再后来,亲眼撞见那两人并肩坐在溪边的石头上,顾行止侧着头,公主低眉浅笑,不知说了什么,溪水声潺潺地流着,那画面天然就该如此。
他站在灌木丛后,挪不动脚。
胸口被什么不轻不重地碾过去,闷闷地疼。
不是想通了吗?
他在心里问了自己一遍又一遍。
可那股钝痛还是一丝一丝地往上涌。
他在意。不仅在意,而且在乎得要命。
顾行止确实招人喜欢,长袖善舞,谈笑风生,懂得如何讨人欢心,那又怎样?他裴砚并非眼盲心瞎,那人有多耀眼,他看得一清二楚,萧兰因对着那人笑时的眉眼温情,他看在眼里,刺在心上。
可凭什么,他就只能做一个置身事外的看客?
他也能主动,也能去争。过去他自惭形秽,以无趣笨拙为借口,以为自己绝非她所好。可若是想错了呢?若是有过一线可能呢?至少,她对他的样貌是满意的。
这个念头在心头百转千回,终化作一声嘶吼,他不能再退。再退一步,他就真的彻底出局,再无立锥之地。
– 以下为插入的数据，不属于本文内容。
/-- The bytes of a part that lies in one page stand in one share of the cluster window. -/
theorem share_of_part {S x j len : Nat} (hS : 65536 ∣ S) (hpage : x % 65536 + len ≤ 65536) (hj : j < len) :
    (x + j) / S = x / S ∧ (x + j) % S = x % S + j := by
  obtain ⟨m, rfl⟩ := hS
  rcases Nat.eq_zero_or_pos m with rfl | hm
  · simp
  · have hmod : x % (65536 * m) = x % 65536 + 65536 * (x / 65536 % m) := Nat.mod_mul
    have hlt : x / 65536 % m < m := Nat.mod_lt _ hm
    have hfit : x % (65536 * m) + j < 65536 * m := by
      have : 65536 * (x / 65536 % m + 1) ≤ 65536 * m := Nat.mul_le_mul_left _ hlt
      omega
    have hx := Nat.div_add_mod x (65536 * m)
    constructor
    · rw [← hx, Nat.add_assoc, Nat.mul_add_div (by omega), Nat.mul_add_div (by omega), Nat.div_eq_of_lt hfit,
        Nat.div_eq_of_lt (Nat.mod_lt x (by omega : 65536 * m > 0))]
    · conv_lhs => rw [← hx, Nat.add_assoc, Nat.mul_add_mod]
      exact Nat.mod_eq_of_lt hfit

/-- A byte of a team's scratchpad in the cluster window. -/
def inCluster (s : State) (tid x : Nat) : Prop :=
  let sp := (s.grid (s.team tid).grid).kd.spSize
  x / cluStride sp < (s.team tid).cluster.length ∧ x % cluStride sp < sp

/-- A range of the cluster window is checked in full. -/
theorem clusterRange_iff (s : State) (tid off n : Nat) :
    s.windowRange tid 2 off n = true ↔ ∀ i < n, inCluster s tid (off + i) := by
  rw [← forall_bytes_iff (tiles_pageParts off n) (inCluster s tid)]
  simp only [State.windowRange, if_neg (by decide : ¬(2 : Nat) = 1), List.all_eq_true]
  refine forall₂_congr fun p hp => ?_
  obtain ⟨-, hpos, -, hpage⟩ := mem_tiles (tiles_pageParts off n) hp
  have hshare (j : Nat) (hj : j < p.2) := share_of_part (dvd_cluStride (s.grid (s.team tid).grid).kd.spSize) hpage hj
  simp only [State.cluster, inCluster]
  constructor
  · intro h j hj
    rw [(hshare j hj).1, (hshare j hj).2]
    split at h
    · next c o hc =>
      split at hc
      · next mate hm =>
        split at hc
        · cases hc
          exact ⟨(List.getElem?_eq_some_iff.1 hm).1, by have := of_decide_eq_true h; omega⟩
        · cases hc
      · cases hc
    · cases h
  · intro h
    obtain ⟨hlen, hmod⟩ := h 0 hpos
    have hlast := (h (p.2 - 1) (by omega)).2
    rw [(hshare (p.2 - 1) (by omega)).2] at hlast
    rw [Nat.add_zero] at hlen hmod
    simp only [List.getElem?_eq_getElem hlen, hmod, if_true, decide_eq_true_eq]
    omega

/-- The column store lies behind the scratchpad of its core. -/
theorem windowParts_columns {s : State} {tid off n : Nat} (h : 0x800000 ≤ off) (bs : List Byte) (hb : bs.length = n) :
    partCells (s.windowParts tid 1 off n) bs = cellsAt ((s.team tid).core * 0x800000 + 0x600000 + (off - 0x800000)) bs := by
  refine partCells_tiles (f := s.windowPhys tid 1) (tiles_pageParts off n) (fun p hp => ?_) bs hb
  have := mem_tiles (tiles_pageParts off n) hp
  simp only [State.windowPhys, Team.phys, if_true, if_neg (by omega : ¬p.1 < 0x800000)]
  omega

/-- A team's share of the cluster window is its scratchpad. -/
theorem windowParts_cluster {s : State} {tid n c o mate : Nat} (hmate : (s.team tid).cluster[c]? = some mate)
    (ho : o + n ≤ (s.grid (s.team tid).grid).kd.spSize) (hsp : (s.grid (s.team tid).grid).kd.spSize ≤ 0x600000)
    (bs : List Byte) (hb : bs.length = n) :
    partCells (s.windowParts tid 2 (c * cluStride (s.grid (s.team tid).grid).kd.spSize + o) n) bs =
      cellsAt ((s.team mate).spBase + o) bs := by
  refine partCells_tiles (f := s.windowPhys tid 2) (tiles_pageParts _ n) (fun p hp => ?_) bs hb
  have hin := mem_tiles (tiles_pageParts _ n) hp
  have hS := (cluStride_bounds (s.grid (s.team tid).grid).kd.spSize).1
  generalize hk : cluStride (s.grid (s.team tid).grid).kd.spSize = S at *
  obtain ⟨d, hd⟩ := Nat.exists_eq_add_of_le hin.1
  have hlt : o + d < (s.grid (s.team tid).grid).kd.spSize := by omega
  have hx : p.1 = o + d + S * c := by rw [hd, Nat.mul_comm c S]; omega
  have hdiv : p.1 / S = c := by rw [hx, Nat.add_mul_div_left _ _ (by omega), Nat.div_eq_of_lt (by omega), Nat.zero_add]
  have hmod : p.1 % S = o + d := by rw [hx, Nat.add_mul_mod_self_left, Nat.mod_eq_of_lt (by omega)]
  have hclu : s.cluster tid p.1 = some (mate, o + d) := by
    simp only [State.cluster, hk, hdiv, hmod, hmate, hlt, if_true]
  simp only [State.windowPhys, if_neg (by decide : ¬(2 : Nat) = 1), hclu, Team.phys, if_pos (by omega : o + d < 0x800000)]
  rw [hd]
  omega

theorem windowsMap : WindowsMap := by
  intro s tid off n hn t kd S
  refine ⟨⟨⟨_, rfl⟩, cluStride_bounds kd.spSize⟩, fun hsp hcs => teamRange_iff hn hsp hcs, clusterRange_iff s tid off n,
    fun bs hb => ⟨fun col k hcol hk hoff => ?_, fun c o mate hmate ho hsp hoff => ?_⟩⟩
  · have haddr : (s.team tid).core * 0x800000 + 0x600000 + (off - 0x800000) =
        0x800000 * (s.team tid).core + 0x600000 + 0x4000 * col + k := by
      rw [Nat.mul_comm (s.team tid).core]
      omega
    rw [windowParts_columns (by omega) bs hb, haddr]
    rfl
  · rw [hoff]
    exact windowParts_cluster hmate ho hsp bs hb

/-- Settles O26: the checks from the definition of an access, the bytes from the parts of a range. -/
theorem accessAndScratchpad : Obligations.AccessAndScratchpad := ⟨accessChecks, scratchpadAccess, windowsMap⟩

end Sys2Proof.Machine
end

section
/-! PROOFS. What the operand phase and the writing of a result leave of the rest of the machine (R139 steps 1 to 4). -/

namespace Sys2Proof.Machine

open Sys2Proof.Claim

/-! Changes of one strand. -/

theorem nset_nset {α : Type} (m : NMap α) (i : Nat) (x y : α) : nset (nset m i x) i y = nset m i y := by
  induction m with
  | nil => simp [nset]
  | cons c m ih =>
    obtain ⟨k, v⟩ := c
    simp only [nset]
    split
    · simp [nset]
    · split
      · simp [nset]
      · next hlt hne => simp [nset, hlt, hne, ih]

theorem nmod_nmod {α : Type} (m : NMap α) (i : Nat) (f g : α → α) : nmod (nmod m i f) i g = nmod m i fun x => g (f x) := by
  simp only [nmod]
  cases h : nget m i with
  | none => simp only [h]
  | some v => simp only [nget_nset_same, nset_nset]

theorem modStr_modStr (s : State) (i : Nat) (f g : Strand → Strand) : (s.modStr i f).modStr i g = s.modStr i fun st => g (f st) := by
  simp [State.modStr, nmod_nmod]

/-- A change of a strand is what it makes of that strand. -/
theorem modStr_congr {s : State} {i : Nat} {f g : Strand → Strand} (h : f (s.str i) = g (s.str i)) : s.modStr i f = s.modStr i g := by
  simp only [State.modStr, nmod]
  simp only [State.str] at h
  cases hn : nget s.strands i with
  | none => rfl
  | some v =>
    rw [hn] at h
    exact congrArg (fun x => { s with strands := nset s.strands i x }) h

theorem team_modTeam (s : State) (i k : Nat) (f : Team → Team) :
    (s.modTeam i f).team k = if k = i ∧ (nget s.teams i).isSome = true then f (s.team i) else s.team k := by
  simp only [State.team, State.modTeam_teams, nget_nmod]
  by_cases h : k = i
  · subst h
    cases hn : nget s.teams k <;> simp
  · simp [h]

@[simp] theorem modCore_str (s : State) (i j : Nat) (f : Core → Core) : (s.modCore i f).str j = s.str j := rfl
@[simp] theorem modTeam_str (s : State) (i j : Nat) (f : Team → Team) : (s.modTeam i f).str j = s.str j := rfl

/-! The operand phase. -/

/-- What an operand phase may change: queues that it pops, registers of frames that a matrix operation uses, and what the
operation's token says of them. -/
structure Touched (s t : State) : Prop where
  rest : t = { s with strands := t.strands, teams := t.teams, cores := t.cores }
  has : ∀ j, nhas t.strands j = nhas s.strands j
  str : ∀ j, t.str j = { s.str j with frames := (t.str j).frames }
  team : ∀ j, t.team j = { s.team j with queues := (t.team j).queues }
  core : ∀ j, t.core j = { s.core j with mx := (t.core j).mx }

namespace Touched

theorem refl (s : State) : Touched s s := ⟨rfl, fun _ => rfl, fun _ => rfl, fun _ => rfl, fun _ => rfl⟩

theorem trans {s t u : State} (h : Touched s t) (h' : Touched t u) : Touched s u where
  rest := by rw [h'.rest, h.rest]
  has j := (h'.has j).trans (h.has j)
  str j := by rw [h'.str j, h.str j]
  team j := by rw [h'.team j, h.team j]
  core j := by rw [h'.core j, h.core j]

theorem foldl {α : Type} {f : State → α → State} (h : ∀ s x, Touched s (f s x)) (xs : List α) (s : State) :
    Touched s (xs.foldl f s) := by
  induction xs generalizing s with
  | nil => exact refl s
  | cons x xs ih => exact (h s x).trans (ih _)

variable {s t : State} (h : Touched s t) (sid : Nat)
include h

theorem teamOf_eq : t.teamOf sid = { s.teamOf sid with queues := (t.teamOf sid).queues } := by
  have hteam : (t.str sid).team = (s.str sid).team := by rw [h.str sid]
  simp only [State.teamOf, hteam]
  exact h.team _

theorem gridOf : t.gridOf sid = s.gridOf sid := by
  have hgrid : (t.teamOf sid).grid = (s.teamOf sid).grid := by rw [h.teamOf_eq sid]
  have hgrids : t.grids = s.grids := by rw [h.rest]
  simp only [State.gridOf, hgrid, State.grid, hgrids]

theorem ctxOf : t.ctxOf sid = s.ctxOf sid := by
  have hctxs : t.ctxs = s.ctxs := by rw [h.rest]
  simp only [State.ctxOf, h.gridOf sid, State.ctx, hctxs]

theorem fl : (t.str sid).fl = (s.str sid).fl := by rw [h.str sid]
theorem waits : (t.str sid).waits = (s.str sid).waits := by rw [h.str sid]
theorem runs : t.runs = s.runs := by rw [h.rest]

end Touched

theorem touched_scramble (s : State) (sid uid r : Nat) : Touched s (s.scramble sid uid r) := by
  have heng (st : Strand) (ls : List Nat) (v : Nat → Word) :
      ls.foldl (fun st l => st.engPoke uid r l (v l)) st =
        { st with frames := (ls.foldl (fun st l => st.engPoke uid r l (v l)) st).frames } := by
    induction ls generalizing st with
    | nil => rfl
    | cons l ls ih =>
      rw [List.foldl_cons, ih]
      rfl
  refine ⟨rfl, fun j => by simp [State.scramble], fun j => ?_, fun _ => rfl, fun _ => rfl⟩
  rw [State.scramble, str_modStr]
  split
  · next hj =>
    rw [hj.1]
    exact heng _ _ _
  · rfl

theorem touched_modMxs (s : State) (i : Nat) (f : NMap MxTok → NMap MxTok) : Touched s (s.modCore i fun c => { c with mx := f c.mx }) := by
  refine ⟨rfl, fun _ => rfl, fun _ => rfl, fun _ => rfl, fun j => ?_⟩
  rw [core_modCore]
  split
  · next hj => rw [hj]
  · rfl

theorem touched_mxTouch (s : State) (sid : Nat) (locs : List RegLoc) : Touched s (s.mxTouch sid locs) := by
  rw [State.mxTouch]
  split
  · exact Touched.refl s
  · refine Touched.foldl (fun s r => ?_) locs s
    dsimp only
    split
    · exact (touched_scramble s sid r.frame r.reg).trans (touched_modMxs _ _ _)
    · exact Touched.refl s

theorem touched_touchSrcs (s : State) (sid : Nat) (lanes : List Nat) (srcs : List Opd) : Touched s (s.touchSrcs sid lanes srcs) := by
  rw [State.touchSrcs]
  split
  · exact Touched.refl s
  · exact touched_mxTouch s sid _

theorem touched_popQ (s : State) (tid desc : Nat) (lanes : List Nat) : Touched s (s.popQ tid desc lanes).2 := by
  rw [State.popQ]
  split
  · exact Touched.refl s
  · refine ⟨rfl, fun _ => rfl, fun _ => rfl, fun j => ?_, fun _ => rfl⟩
    simp only [State.modQ, team_modTeam]
    split
    · next hj => rw [hj.1]
    · rfl

theorem touched_makePops (sid : Nat) (lanes pops : List Nat) (s : State) : Touched s (s.makePops sid lanes pops).2 := by
  induction pops generalizing s with
  | nil => exact Touched.refl s
  | cons p ps ih => exact (touched_popQ s _ _ lanes).trans (ih _)

/-- An operand phase that passes leaves the path where it is, but for the pops it notes, and touches no more than that. -/
theorem touched_ready {s t : State} {sid : Nat} {p q : RunPath} {srcs dsts : List Opd} {vals : NMap (List Word64)}
    (h : ready s sid p srcs dsts = some (q, t, vals)) : q = { p with undo := q.undo } ∧ Touched s t := by
  simp only [ready] at h
  split at h
  · cases h
  · split at h
    · cases h
      exact ⟨rfl, touched_touchSrcs s sid p.lanes srcs⟩
    · split at h
      · cases h
        exact ⟨rfl, (touched_makePops sid p.lanes _ s).trans (touched_touchSrcs _ sid p.lanes srcs)⟩
      · cases h

/-- A form that may wait makes its operand phase once. -/
theorem operandsOnce_ready {s t : State} {sid : Nat} {p q : RunPath} {srcs dsts : List Opd} {vals : NMap (List Word64)}
    {k : RunPath → State → NMap (List Word64) → State} (h : ready s sid p srcs dsts = some (q, t, vals)) (hgot : p.got = none) :
    s.operandsOnce sid p srcs dsts k = k (kept q vals) t vals := by
  rw [State.operandsOnce, hgot]
  exact operands_ready _ h

/-! Writing a result (R137). -/

/-- What the writing of a result may change: registers and latches of strands, pending loads that a register's write ends, and
what the tokens of matrix operations say of registers. -/
structure Wrote (s t : State) : Prop where
  rest : t = { s with strands := t.strands, cores := t.cores }
  has : ∀ j, nhas t.strands j = nhas s.strands j
  str : ∀ j, ∃ loads, t.str j = { s.str j with
    frames := (t.str j).frames, lanes := (t.str j).lanes, ports := (t.str j).ports, softRegs := (t.str j).softRegs
    fl := { (s.str j).fl with loads := loads } }
  core : ∀ j, t.core j = { s.core j with mx := (t.core j).mx }

namespace Wrote

theorem refl (s : State) : Wrote s s := ⟨rfl, fun _ => rfl, fun j => ⟨(s.str j).fl.loads, rfl⟩, fun _ => rfl⟩

theorem trans {s t u : State} (h : Wrote s t) (h' : Wrote t u) : Wrote s u where
  rest := by rw [h'.rest, h.rest]
  has j := (h'.has j).trans (h.has j)
  str j := by
    obtain ⟨x, hx⟩ := h.str j
    obtain ⟨y, hy⟩ := h'.str j
    exact ⟨y, by rw [hy, hx]⟩
  core j := by rw [h'.core j, h.core j]

variable {s t : State} (h : Wrote s t) (sid : Nat)
include h

theorem teamOf : t.teamOf sid = s.teamOf sid := by
  obtain ⟨_, hstr⟩ := h.str sid
  have hteam : (t.str sid).team = (s.str sid).team := by rw [hstr]
  have hteams : t.teams = s.teams := by rw [h.rest]
  simp only [State.teamOf, hteam, State.team, hteams]

theorem gridOf : t.gridOf sid = s.gridOf sid := by
  have hgrids : t.grids = s.grids := by rw [h.rest]
  simp only [State.gridOf, h.teamOf sid, State.grid, hgrids]

theorem ctxOf : t.ctxOf sid = s.ctxOf sid := by
  have hctxs : t.ctxs = s.ctxs := by rw [h.rest]
  simp only [State.ctxOf, h.gridOf sid, State.ctx, hctxs]

end Wrote

theorem wrote_mxTouch (s : State) (sid : Nat) (locs : List RegLoc) : Wrote s (s.mxTouch sid locs) := by
  have h := touched_mxTouch s sid locs
  have hteams : (s.mxTouch sid locs).teams = s.teams := by
    rw [State.mxTouch]
    split
    · rfl
    · generalize s = u
      induction locs generalizing u with
      | nil => rfl
      | cons r rs ih =>
        rw [List.foldl_cons, ih (touched_mxTouch _ _ _)]
        dsimp only
        split <;> rfl
  exact ⟨by rw [h.rest, hteams], h.has, fun j => ⟨(s.str j).fl.loads, by rw [h.str j]⟩, h.core⟩

theorem poke_eq (st : Strand) (r : RegLoc) (v : Word) :
    st.poke r v = { st with frames := (st.poke r v).frames, lanes := (st.poke r v).lanes, softRegs := (st.poke r v).softRegs } := by
  simp only [Strand.poke]
  split <;> split <;> rfl

theorem wrote_modStr {s : State} {sid : Nat} {f : Strand → Strand} (h : ∀ st, ∃ loads, f st = { st with
    frames := (f st).frames, lanes := (f st).lanes, ports := (f st).ports, softRegs := (f st).softRegs
    fl := { st.fl with loads := loads } }) : Wrote s (s.modStr sid f) := by
  refine ⟨rfl, fun j => by simp, fun j => ?_, fun _ => rfl⟩
  rw [str_modStr]
  split
  · next hj =>
    rw [hj.1]
    exact h _
  · exact ⟨_, rfl⟩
“公主,”裴砚目光灼灼地锁住她,“我无意成全他人。我只是……怕你选我,仅仅是因你别无选择。”
萧兰因心头一颤,呼吸不由得凝滞。
“你方才问我,替你想过没有?我早已想过千百回。自赐婚圣旨下达的那一刻起,我便在想,公主金枝玉叶,何等良缘求之不得?我不过是恰逢其会,入了陛下的眼,才侥幸得此机缘。我日夜悬心,若公主并不中意,又当如何?我又该如何做,方能勉强让公主满意?”
他垂下眼:“圣旨下来那晚,我辗转难眠。既是喜不自胜,亦是诚惶诚恐。我唯恐公主委屈,恐你不喜我木讷,恐这府中岁月消磨了你的心性。故而我……不知该如何靠近。怕靠得太近,公主反而会越早看清,我原是高攀。”
萧兰因愣住了。她从未听他说过这些话。
她别过脸去,借着鬓发的遮挡,掩去了眼底的动容,语气却依旧淡淡的:“……谁耐烦听这些。”
裴砚抬眼看了看她清冷的侧颜,温声道:“是我逾越了。公主歇着吧,臣告退。”
不见公主阻拦,便慢悠悠地往外走,脚下的步子迈得极缓,私心里未尝没有盼着身后能传来一句挽留。然而直至他行至帐边,终究没有等到那个声音。
裴砚这才掀起帐帘,刺目的白日当头浇下,晃得他不由得眯了眯眼。他稍定心神,刚欲往拴马处去,余光却瞥见不远处的树荫下伫立着几道人影。
顾行止、季霆、卫屿,一个不少。几人也不知在那儿立了多久,姿态闲散。
见他出来,季霆率先打破了沉寂:“驸马这就出来了?巧了,我们正合计下午去林子里转转,好猎些野味回来给晚膳加餐。驸马可愿一道?”
裴砚目光掠过顾行止。对方神色如常,甚至朝他略略勾唇,半点端倪也瞧不出。裴砚敛眸,点了点头:“好。”
几人翻身上马,往林子深处行去。季霆在前领路,顾行止紧随其后,卫屿断后,无形中将裴砚夹在中间。一路上无人多言,唯有马蹄碾碎落叶的沙沙声,一下下填满了林间的寂静。